Приподнявшись, Алексей посмотрел на чемодан. На нем цветным карандашом была нарисована смешная рожица. Под ней подпись: "Алешка Воронцов — мощный журналист"…
— Когда он только успел, рыжий черт!.. Послушайте, Надя, — можно вас так называть? — это несправедливо. Теперь вы обо мне знаете все, а я только ваше имя. Скажите хоть свою специальность… Вы не комсомольский работник?
Надя снова улыбнулась.
— Вот это проницательность! Сразу чувствуется журналист… В общем, вы почти угадали, Я гелиотехник.
— Гелиотехник? Постойте… Гелио… гелио… Это ведь имеет какое-то отношение к солнцу.
— Самое прямое. Гелиос — по-гречески солнце.
— Так что же у вас за такая солнечная специальность? Управляете движением солнца по небосводу?
— Ну, до этого дело еще не дошло. Пока мы только производим солнечные установки.

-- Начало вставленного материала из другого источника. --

-- ==== Sys2Proof/Tests/Slice0.lean ====
section
/-! SUPPORT. The model's own tests. Expected results come from the spec: the worked encodings of 30_encoding.md R84, the
vectors of 95_test_vectors.md (V-DECODE, V-WRREG, V-RDREG, V-INIT, V-SETRANGE, V-SETTAPXYZ, V-SETTAPTHR, V-SETINTEN,
V-GETINTSRC, V-REFUSE, S4, S5, P7). Then one witness per statement that has hypotheses. -/

open Sys2Proof Sys2Proof.Machine

namespace Sys2Proof.Tests

/-! ### Well-formedness: each check of 30_encoding.md R79 refuses an ill-formed line -/

theorem test_wellFormed_refuses_wrreg_256 : AsmLine.wellFormed (.wrreg .pwr 256) = false := by decide
theorem test_wellFormed_refuses_setrange_256 : AsmLine.wellFormed (.setrange 256) = false := by decide
theorem test_wellFormed_refuses_settapxyz_2 :
    AsmLine.wellFormed (.settapxyz 2 0 0) = false ∧ AsmLine.wellFormed (.settapxyz 0 2 0) = false ∧
      AsmLine.wellFormed (.settapxyz 0 0 2) = false := by decide
theorem test_wellFormed_refuses_settapthr_256 : AsmLine.wellFormed (.settapthr 256) = false := by decide
theorem test_wellFormed_refuses_settapdur_256 : AsmLine.wellFormed (.settapdur 256) = false := by decide
theorem test_wellFormed_refuses_setinten_256 : AsmLine.wellFormed (.setinten 256) = false := by decide
theorem test_wellFormed_accepts_255 : AsmLine.wellFormed (.wrreg .id 255) = true := by decide

/-! ### Decoding: words written bit by bit from 30_encoding.md R71 to R74, as op z rsel imm8 -/

theorem test_decode_wrreg : decode (0b0000#4 ++ 0b0#1 ++ 0b100#3 ++ 0b00000111#8) = .command (.wrreg .axes 0x07#8) := by decide
theorem test_decode_rdreg : decode (0b0001#4 ++ 0b0#1 ++ 0b110#3 ++ 0b00000000#8) = .command (.rdreg .intsrc) := by decide
theorem test_decode_init : decode (0b0010#4 ++ 0b0#1 ++ 0b000#3 ++ 0b00000000#8) = .command .init := by decide
theorem test_decode_setrange : decode (0b0011#4 ++ 0b0#1 ++ 0b000#3 ++ 0b11111110#8) = .command (.setrange 0xFE#8) := by decide
theorem test_decode_settapxyz :
    decode (0b0100#4 ++ 0b0#1 ++ 0b000#3 ++ 0b00000110#8) = .command (.settapxyz true true false) := by decide
theorem test_decode_settapthr : decode (0b0101#4 ++ 0b0#1 ++ 0b000#3 ++ 0b00110000#8) = .command (.settapthr 0x30#8) := by decide
theorem test_decode_settapdur : decode (0b0110#4 ++ 0b0#1 ++ 0b000#3 ++ 0b00010000#8) = .command (.settapdur 0x10#8) := by decide
theorem test_decode_setinten : decode (0b0111#4 ++ 0b0#1 ++ 0b000#3 ++ 0b10000000#8) = .command (.setinten 0x80#8) := by decide
theorem test_decode_getintsrc : decode (0b1000#4 ++ 0b0#1 ++ 0b000#3 ++ 0b00000000#8) = .command .getintsrc := by decide

/-- Every selector of 30_encoding.md R72 names its register and its offset. -/
theorem test_rsel_offsets :
    (DevReg.ofRsel 0b000#3).offset = 0x2D#8 ∧ (DevReg.ofRsel 0b001#3).offset = 0x31#8 ∧
      (DevReg.ofRsel 0b010#3).offset = 0x1D#8 ∧ (DevReg.ofRsel 0b011#3).offset = 0x21#8 ∧
      (DevReg.ofRsel 0b100#3).offset = 0x2A#8 ∧ (DevReg.ofRsel 0b101#3).offset = 0x2E#8 ∧
      (DevReg.ofRsel 0b110#3).offset = 0x30#8 ∧ (DevReg.ofRsel 0b111#3).offset = 0x00#8 := by decide

/-- Words V-DECODE calls illegal, one per reason of 30_encoding.md R75. -/
theorem test_decode_illegal :
    decode 0x0FFF#16 = .illegal 0x0FFF#16 ∧ decode 0x17FF#16 = .illegal 0x17FF#16 ∧ decode 0x2001#16 = .illegal 0x2001#16 ∧
      decode 0x3100#16 = .illegal 0x3100#16 ∧ decode 0x4080#16 = .illegal 0x4080#16 ∧ decode 0x5830#16 = .illegal 0x5830#16 ∧
      decode 0x6210#16 = .illegal 0x6210#16 ∧ decode 0x7180#16 = .illegal 0x7180#16 ∧ decode 0x8600#16 = .illegal 0x8600#16 ∧
      decode 0xFFFF#16 = .illegal 0xFFFF#16 := by decide

theorem test_decodeTableWord : decodeTableWord 16 0x30FE = some (.setrange 0xFE#8) ∧ decodeTableWord 16 0x9000 = none := by
  decide

/-! ### One step on a small state -/

/-- The state a step goes on to (the reset state where it stops). -/
def after (o : Host.Outcome State Fault Refusal) : State :=
  match o with
  | .next s => s
  | .fault _ => State.reset
  | .refused _ => State.reset

/-- After INIT: BUSUP = 1 and the handshake in the history. -/
def ready : State := { State.reset with busup := true, history := [.startup] }

/-- A command in flight at micro-step k. -/
def inFlight (i : Instr) (k : Nat) : State := { ready with seq := .run i k }

/-- The next BusRead is answered by `r`. -/
def answering (r : List Byte) (s : State) : State := { s with env := { s.env with overrides := [some r] } }

/-- The reference device is on the bus. -/
def onDevice (d : Device) (s : State) : State := { s with env := { s.env with device := .reference d } }

/-- The host presents `w`. -/
def presenting (w : Word) (s : State) : State := { s with host := [.word w] }

/-- V-WRREG: 0x06AA appends W[30, AA] and responds (OK, 00). -/
theorem test_wrreg :
    (after (exec (.wrreg .intsrc 0xAA#8) (inFlight (.wrreg .intsrc 0xAA#8) 0))).history =
        [.startup, .write 0x53#7 [0x30#8, 0xAA#8]] ∧
      (after (exec (.wrreg .intsrc 0xAA#8) (inFlight (.wrreg .intsrc 0xAA#8) 0))).response = some (0b00#2, 0x00#8) := by decide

— А, теперь знаю! — воскликнул Алексей. — Различные солнечные душевые, холодильники, кипятильники… Что ж, это, вероятно, интересно, — снисходительно добавил он.
Девушка насмешливо посмотрела на него.
— Холодильники-кипятильники… Широкие у вас познания, ничего не скажешь… Впрочем, не у вас одного. Многие говорят: ах, солнце, ах, какой источник энергии, ах, надо использовать — и представляют себе при этом баню с водой, нагретой солнцем. А ведь это такая сила, такая сила… Даже атомную энергию превосходит… Не верите? Вы знаете, когда сконструируют такие машины, которые используют хоть пять процентов солнечной радиации — только пять процентов! — то в одной Западной Сибири можно будет получить столько энергии, сколько сейчас производят на всем земном шаре. И сырья никакого не надо. Бери сколько хочешь и где хочешь! Пустыни, Северный полюс, Антарктика — все зацветет!
— Но ведь таких машин еще нет, — заметил Алексей.
— Нет, так будут. — решительно сказала Надя. — Вы вот, наверное, думаете, что все сводится к различного вида кипятильникам? Поймал с помощью огромных зеркал пук солнечных лучей, направил их на котел с водой — и жди, пока закипит. Так, да? А знаете ли вы, что солнечную энергию преобразуют непосредственно в электрическую с помощью полупроводниковых элементов? Без всяких промежуточных этапов. Прямо так: солнце — электричество. Знаете?
Алексей поднял вверх руки.
— Сдаюсь! Не знаю. И очень прошу, расскажите подробнее.
— Популярно объяснять я не умею, а технические подробности вас не заинтересуют. Лучше прочитайте литературу об этом. Вот есть такая книга…
Они так увлеклись разговором, что не заметили, как наступил вечер.
— Ого! Уже поздно! — сказал Алексей, случайно посмотрев на часы. — Знаете что, пойдемте в вагон-ресторан, — предложил он. — Я ведь еще не обедал.
— Пойдемте, — согласилась Надя. — Только уговор: каждый платит за себя.
ЛИЧНОЕ ПИСЬМО
В самом центре Южносибирска, там, где главная магистраль города, тянущаяся чуть ли не на десять километров, пересекает Новую площадь, рядом с шестиэтажным жилым домом стоит небольшое деревянное здание, довольно невзрачное на вид. Раньше здесь проживал известный всему городу детский врач. После его смерти оказалось, что у него нет наследников, и дом стал государственной собственностью. Его хотели передать детскому саду текстильного комбината — за домом был большой двор, и ребята чувствовали бы себя здесь привольно, особенно летом.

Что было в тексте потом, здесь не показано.